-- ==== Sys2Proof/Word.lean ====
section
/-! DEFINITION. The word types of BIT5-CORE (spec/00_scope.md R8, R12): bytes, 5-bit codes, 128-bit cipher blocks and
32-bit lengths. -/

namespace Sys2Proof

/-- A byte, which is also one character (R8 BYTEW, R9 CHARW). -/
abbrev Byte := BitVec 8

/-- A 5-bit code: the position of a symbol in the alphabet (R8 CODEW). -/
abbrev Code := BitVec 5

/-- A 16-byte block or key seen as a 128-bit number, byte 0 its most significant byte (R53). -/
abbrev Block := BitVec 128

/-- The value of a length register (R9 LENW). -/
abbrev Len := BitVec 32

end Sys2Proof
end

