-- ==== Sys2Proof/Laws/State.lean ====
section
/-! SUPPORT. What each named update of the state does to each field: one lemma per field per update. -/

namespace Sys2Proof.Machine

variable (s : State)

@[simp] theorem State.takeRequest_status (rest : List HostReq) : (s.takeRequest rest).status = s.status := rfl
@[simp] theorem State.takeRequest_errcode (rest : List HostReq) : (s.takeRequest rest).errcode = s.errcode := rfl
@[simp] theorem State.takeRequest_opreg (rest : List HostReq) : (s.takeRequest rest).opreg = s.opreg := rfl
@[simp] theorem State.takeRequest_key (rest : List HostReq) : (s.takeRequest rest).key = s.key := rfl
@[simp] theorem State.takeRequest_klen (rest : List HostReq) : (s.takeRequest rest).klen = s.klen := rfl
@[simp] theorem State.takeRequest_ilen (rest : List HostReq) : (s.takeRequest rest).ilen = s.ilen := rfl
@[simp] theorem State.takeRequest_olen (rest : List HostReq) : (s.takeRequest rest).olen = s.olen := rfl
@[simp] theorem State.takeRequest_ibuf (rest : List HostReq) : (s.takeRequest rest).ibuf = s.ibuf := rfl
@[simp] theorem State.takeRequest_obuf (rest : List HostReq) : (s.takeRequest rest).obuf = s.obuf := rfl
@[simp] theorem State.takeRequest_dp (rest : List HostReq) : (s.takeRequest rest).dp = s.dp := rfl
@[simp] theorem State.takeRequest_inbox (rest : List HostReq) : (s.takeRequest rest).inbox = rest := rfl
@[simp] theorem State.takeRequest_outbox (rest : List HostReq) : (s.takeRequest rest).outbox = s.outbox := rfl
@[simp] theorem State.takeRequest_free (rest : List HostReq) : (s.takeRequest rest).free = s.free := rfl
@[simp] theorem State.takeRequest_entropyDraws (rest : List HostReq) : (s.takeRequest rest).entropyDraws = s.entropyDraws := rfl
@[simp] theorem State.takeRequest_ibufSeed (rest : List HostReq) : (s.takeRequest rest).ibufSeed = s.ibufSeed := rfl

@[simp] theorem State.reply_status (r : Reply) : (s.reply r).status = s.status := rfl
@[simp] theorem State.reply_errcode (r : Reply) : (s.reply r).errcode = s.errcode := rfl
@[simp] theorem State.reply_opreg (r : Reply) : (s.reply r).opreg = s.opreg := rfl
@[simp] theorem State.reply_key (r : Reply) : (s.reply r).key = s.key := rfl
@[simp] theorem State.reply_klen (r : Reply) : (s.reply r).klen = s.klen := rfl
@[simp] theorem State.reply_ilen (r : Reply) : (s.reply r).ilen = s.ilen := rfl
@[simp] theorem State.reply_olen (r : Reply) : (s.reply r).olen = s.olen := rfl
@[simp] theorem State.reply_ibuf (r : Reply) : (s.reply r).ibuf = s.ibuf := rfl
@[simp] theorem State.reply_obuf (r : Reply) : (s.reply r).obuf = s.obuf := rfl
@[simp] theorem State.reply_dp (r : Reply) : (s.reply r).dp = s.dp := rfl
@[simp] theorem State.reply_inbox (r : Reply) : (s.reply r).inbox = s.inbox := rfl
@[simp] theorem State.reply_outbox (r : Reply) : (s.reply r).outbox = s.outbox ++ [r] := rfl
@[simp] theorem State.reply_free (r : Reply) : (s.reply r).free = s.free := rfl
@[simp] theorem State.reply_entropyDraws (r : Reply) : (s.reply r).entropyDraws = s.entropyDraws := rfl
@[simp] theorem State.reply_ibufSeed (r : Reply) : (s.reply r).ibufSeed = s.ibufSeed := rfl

----

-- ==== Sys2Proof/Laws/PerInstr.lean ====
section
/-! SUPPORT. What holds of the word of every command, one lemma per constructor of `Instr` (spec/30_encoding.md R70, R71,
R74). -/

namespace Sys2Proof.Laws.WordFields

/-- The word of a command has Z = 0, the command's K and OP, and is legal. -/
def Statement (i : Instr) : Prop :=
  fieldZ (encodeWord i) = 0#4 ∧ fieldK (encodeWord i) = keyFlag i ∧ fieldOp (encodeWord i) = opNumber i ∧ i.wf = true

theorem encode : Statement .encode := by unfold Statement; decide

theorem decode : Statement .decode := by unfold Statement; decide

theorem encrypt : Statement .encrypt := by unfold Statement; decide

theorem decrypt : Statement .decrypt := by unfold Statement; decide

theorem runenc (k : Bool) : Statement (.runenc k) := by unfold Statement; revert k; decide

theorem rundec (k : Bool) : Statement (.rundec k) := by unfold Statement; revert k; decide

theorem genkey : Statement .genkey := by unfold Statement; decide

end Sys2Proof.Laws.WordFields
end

----

# Goal of the exercise:
Could you repeat exactly the lines in the listing above from the one with "r).opreg = s.opreg := rfl" down to the one with "r).ibuf = s.ibuf := rfl"? Include both of those lines.

# Task response:
@[simp] theorem State.reply_opreg (r : Reply) : (s.reply r).opreg = s.opreg := rfl
@[simp] theorem State.reply_key (r : Reply) : (s.reply r).key = s.key := rfl
@[simp] theorem State.reply_klen (r : Reply) : (s.reply r).klen = s.klen := rfl
@[simp] theorem State.reply_ilen (r : Reply) : (s.reply r).ilen = s.ilen := rfl
@[simp] theorem State.reply_olen (r : Reply) : (s.reply r).olen = s.olen := rfl
@[simp] theorem State.reply_ibuf (r : Reply) : (s.reply r).ibuf = s.ibuf := rfl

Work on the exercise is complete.